__ACTION ITEM__. Given the listing below, write out exactly the lines starting with the line that has "the engine. -/" and going on through the line that has "if addr < Config.base", both kept.

━━━━━━━━━━

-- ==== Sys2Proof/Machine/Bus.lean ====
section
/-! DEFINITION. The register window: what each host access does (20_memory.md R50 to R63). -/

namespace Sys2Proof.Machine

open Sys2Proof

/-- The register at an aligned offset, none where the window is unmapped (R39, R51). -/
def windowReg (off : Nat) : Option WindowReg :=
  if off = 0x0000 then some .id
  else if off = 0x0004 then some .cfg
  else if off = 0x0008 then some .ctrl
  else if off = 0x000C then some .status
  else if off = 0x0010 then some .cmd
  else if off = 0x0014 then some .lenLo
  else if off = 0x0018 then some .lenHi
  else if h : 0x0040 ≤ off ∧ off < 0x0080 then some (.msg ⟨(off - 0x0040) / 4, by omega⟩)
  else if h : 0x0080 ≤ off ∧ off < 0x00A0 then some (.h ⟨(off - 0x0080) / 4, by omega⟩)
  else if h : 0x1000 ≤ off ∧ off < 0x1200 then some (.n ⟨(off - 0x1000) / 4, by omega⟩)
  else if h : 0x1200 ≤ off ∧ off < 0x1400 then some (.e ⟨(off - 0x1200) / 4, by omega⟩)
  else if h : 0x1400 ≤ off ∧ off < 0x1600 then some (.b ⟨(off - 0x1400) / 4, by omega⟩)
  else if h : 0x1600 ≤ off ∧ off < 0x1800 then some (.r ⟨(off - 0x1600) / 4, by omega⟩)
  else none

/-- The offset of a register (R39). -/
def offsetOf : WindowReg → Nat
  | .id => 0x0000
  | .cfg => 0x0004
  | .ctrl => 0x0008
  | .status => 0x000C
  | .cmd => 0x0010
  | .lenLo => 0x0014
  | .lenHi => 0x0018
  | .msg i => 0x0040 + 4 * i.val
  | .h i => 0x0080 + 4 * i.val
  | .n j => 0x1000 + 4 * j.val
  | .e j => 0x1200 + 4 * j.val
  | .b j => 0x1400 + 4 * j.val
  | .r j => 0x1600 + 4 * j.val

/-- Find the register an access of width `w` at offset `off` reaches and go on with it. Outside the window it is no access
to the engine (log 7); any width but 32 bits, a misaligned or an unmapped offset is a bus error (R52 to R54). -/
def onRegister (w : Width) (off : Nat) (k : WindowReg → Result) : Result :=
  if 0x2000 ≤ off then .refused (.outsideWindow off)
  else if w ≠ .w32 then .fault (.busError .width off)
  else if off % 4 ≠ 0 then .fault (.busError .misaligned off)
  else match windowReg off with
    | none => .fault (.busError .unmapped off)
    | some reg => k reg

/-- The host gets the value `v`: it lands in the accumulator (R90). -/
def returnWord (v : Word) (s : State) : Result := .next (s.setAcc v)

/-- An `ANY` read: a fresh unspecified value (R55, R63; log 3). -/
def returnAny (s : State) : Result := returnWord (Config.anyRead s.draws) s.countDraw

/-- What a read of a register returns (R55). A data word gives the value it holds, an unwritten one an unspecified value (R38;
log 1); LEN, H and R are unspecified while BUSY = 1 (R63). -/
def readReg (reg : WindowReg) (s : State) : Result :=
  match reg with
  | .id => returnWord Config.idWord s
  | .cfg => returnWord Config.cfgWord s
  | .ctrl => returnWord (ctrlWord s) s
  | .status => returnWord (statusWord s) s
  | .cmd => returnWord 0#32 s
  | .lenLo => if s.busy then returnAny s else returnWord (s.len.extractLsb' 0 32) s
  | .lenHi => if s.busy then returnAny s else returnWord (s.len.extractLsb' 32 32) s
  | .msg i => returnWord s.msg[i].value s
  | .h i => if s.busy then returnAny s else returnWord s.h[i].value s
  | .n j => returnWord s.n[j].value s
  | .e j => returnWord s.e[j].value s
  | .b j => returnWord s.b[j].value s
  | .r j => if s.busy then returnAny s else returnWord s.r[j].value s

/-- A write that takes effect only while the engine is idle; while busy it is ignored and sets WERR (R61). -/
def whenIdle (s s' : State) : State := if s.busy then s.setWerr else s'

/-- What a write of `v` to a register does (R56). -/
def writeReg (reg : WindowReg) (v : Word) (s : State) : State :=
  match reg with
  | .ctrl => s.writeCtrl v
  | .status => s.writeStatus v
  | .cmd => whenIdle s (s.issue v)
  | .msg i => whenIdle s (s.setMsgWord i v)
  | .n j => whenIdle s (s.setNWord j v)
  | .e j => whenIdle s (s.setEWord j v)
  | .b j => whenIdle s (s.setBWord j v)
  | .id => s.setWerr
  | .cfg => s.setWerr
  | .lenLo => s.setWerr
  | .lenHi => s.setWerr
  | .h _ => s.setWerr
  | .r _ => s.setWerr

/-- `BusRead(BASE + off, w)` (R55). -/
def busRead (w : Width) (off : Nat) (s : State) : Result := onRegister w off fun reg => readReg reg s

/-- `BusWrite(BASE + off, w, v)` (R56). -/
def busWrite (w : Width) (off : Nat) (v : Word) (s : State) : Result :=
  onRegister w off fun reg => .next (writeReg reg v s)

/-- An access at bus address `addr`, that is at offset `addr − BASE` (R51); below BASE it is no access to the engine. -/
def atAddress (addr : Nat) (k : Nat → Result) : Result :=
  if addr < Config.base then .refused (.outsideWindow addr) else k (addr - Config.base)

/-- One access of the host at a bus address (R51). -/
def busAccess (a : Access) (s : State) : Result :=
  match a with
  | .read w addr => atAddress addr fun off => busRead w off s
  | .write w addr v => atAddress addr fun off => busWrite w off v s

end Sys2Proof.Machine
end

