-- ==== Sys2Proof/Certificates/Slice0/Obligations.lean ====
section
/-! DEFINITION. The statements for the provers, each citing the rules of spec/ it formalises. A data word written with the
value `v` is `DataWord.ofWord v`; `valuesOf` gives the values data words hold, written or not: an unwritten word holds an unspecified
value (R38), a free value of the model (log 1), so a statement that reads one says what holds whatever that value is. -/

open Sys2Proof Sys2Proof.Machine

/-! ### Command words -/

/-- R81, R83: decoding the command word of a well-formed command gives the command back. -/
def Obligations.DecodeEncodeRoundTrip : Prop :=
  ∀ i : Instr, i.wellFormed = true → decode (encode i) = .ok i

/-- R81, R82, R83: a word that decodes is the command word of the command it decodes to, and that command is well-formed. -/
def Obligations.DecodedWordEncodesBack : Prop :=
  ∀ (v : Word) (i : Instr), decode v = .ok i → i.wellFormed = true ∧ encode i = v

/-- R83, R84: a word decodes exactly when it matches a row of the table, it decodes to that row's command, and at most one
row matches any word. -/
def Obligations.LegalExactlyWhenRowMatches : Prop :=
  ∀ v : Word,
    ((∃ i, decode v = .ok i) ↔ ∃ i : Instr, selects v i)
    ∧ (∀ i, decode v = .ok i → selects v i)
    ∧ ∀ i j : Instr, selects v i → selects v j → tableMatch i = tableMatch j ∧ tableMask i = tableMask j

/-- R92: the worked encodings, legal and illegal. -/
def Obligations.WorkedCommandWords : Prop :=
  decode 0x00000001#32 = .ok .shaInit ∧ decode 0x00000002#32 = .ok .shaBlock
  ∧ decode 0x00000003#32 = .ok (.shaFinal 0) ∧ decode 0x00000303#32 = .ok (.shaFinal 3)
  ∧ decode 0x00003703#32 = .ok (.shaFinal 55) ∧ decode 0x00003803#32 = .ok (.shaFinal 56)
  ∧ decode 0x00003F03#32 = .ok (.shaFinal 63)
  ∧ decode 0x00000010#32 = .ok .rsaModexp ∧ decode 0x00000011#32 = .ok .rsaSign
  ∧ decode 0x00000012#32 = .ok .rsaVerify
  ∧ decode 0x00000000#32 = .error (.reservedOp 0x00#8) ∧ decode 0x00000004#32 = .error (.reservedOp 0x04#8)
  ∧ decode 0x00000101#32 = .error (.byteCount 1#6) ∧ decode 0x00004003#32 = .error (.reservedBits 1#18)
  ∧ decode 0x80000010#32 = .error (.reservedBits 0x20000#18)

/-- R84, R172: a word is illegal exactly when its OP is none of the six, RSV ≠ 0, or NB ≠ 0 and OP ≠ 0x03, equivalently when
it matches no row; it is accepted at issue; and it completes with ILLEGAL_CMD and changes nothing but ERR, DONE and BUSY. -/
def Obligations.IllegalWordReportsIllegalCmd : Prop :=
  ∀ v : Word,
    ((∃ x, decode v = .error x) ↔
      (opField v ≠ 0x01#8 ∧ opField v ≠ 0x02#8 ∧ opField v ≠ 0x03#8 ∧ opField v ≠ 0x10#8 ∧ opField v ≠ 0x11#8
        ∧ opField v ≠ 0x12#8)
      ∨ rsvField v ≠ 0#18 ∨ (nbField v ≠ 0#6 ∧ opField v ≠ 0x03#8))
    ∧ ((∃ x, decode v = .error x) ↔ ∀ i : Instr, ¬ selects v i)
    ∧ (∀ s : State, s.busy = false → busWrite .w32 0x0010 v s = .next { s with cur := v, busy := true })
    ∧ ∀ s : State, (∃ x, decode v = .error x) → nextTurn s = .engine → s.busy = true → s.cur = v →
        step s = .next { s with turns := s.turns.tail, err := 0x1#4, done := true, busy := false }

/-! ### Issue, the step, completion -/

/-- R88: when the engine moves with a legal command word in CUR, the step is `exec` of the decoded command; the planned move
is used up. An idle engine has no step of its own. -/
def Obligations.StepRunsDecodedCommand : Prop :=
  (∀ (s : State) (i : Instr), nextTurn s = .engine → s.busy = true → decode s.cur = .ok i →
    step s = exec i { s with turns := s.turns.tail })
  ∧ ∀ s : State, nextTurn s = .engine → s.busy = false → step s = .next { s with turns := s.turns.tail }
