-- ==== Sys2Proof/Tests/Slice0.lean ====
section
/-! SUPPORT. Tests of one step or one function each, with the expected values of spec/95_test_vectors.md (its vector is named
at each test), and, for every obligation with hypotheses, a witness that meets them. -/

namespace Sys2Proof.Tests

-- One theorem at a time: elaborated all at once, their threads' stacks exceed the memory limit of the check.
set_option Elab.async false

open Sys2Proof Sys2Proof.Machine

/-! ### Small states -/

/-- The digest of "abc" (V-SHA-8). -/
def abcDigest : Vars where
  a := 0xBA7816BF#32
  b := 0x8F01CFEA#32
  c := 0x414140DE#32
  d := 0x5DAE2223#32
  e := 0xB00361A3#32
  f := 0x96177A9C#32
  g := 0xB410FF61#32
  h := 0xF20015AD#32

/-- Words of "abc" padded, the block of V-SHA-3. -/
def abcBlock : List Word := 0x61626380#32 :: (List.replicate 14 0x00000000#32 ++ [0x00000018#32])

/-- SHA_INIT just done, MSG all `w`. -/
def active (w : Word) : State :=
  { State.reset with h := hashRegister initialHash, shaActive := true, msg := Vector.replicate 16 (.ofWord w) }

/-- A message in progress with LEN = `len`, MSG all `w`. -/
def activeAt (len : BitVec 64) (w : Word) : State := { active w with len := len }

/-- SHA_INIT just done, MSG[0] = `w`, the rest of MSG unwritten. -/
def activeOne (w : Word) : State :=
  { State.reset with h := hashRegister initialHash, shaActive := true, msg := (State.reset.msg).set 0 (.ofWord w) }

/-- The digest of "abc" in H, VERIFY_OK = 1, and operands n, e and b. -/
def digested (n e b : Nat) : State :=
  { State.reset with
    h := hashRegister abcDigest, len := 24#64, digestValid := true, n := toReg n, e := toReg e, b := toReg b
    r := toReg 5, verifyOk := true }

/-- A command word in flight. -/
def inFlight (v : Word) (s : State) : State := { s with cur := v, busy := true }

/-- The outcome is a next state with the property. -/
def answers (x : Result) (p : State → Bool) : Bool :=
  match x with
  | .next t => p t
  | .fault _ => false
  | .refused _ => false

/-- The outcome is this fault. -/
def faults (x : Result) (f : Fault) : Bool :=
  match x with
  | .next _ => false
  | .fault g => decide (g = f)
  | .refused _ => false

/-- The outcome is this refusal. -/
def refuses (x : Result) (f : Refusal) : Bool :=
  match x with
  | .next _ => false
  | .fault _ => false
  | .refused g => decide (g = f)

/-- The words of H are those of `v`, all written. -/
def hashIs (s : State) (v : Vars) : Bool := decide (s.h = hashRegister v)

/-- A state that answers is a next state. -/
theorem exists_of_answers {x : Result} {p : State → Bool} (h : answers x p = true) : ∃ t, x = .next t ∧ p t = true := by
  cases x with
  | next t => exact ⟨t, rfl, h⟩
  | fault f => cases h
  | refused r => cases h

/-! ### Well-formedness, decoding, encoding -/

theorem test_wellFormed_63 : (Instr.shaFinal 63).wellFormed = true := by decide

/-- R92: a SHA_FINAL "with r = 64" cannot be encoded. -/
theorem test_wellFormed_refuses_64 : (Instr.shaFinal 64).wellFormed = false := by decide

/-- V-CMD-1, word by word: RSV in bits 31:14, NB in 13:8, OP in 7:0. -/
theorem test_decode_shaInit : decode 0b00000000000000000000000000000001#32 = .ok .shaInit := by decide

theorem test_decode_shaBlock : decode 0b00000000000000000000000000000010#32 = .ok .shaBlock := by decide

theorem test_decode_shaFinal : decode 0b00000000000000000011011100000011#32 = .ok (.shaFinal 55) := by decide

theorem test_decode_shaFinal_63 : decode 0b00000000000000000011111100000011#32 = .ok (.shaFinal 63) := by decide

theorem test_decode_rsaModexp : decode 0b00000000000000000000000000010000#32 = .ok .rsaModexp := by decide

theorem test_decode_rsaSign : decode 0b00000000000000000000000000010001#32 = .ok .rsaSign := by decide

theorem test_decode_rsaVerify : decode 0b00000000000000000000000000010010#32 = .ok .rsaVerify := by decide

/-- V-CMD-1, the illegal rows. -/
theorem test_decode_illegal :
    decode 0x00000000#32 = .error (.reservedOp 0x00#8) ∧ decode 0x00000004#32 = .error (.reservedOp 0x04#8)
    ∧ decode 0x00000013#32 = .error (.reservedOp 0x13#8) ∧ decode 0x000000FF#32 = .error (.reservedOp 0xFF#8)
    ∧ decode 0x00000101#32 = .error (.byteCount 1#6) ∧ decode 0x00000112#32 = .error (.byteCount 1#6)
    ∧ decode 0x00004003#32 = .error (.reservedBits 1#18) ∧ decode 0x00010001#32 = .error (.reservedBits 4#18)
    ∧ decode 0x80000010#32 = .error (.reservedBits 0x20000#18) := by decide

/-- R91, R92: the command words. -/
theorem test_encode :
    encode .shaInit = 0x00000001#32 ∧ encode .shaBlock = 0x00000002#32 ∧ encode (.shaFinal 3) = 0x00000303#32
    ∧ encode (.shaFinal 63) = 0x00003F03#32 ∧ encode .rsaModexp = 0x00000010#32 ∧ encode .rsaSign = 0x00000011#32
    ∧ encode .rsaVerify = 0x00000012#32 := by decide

━━━━━━━━━━

__COMPLETED TASK__.
/-- An access at bus address `addr`, that is at offset `addr − BASE` (R51); below BASE it is no access to the engine. -/
def atAddress (addr : Nat) (k : Nat → Result) : Result :=
  if addr < Config.base then .refused (.outsideWindow addr) else k (addr - Config.base)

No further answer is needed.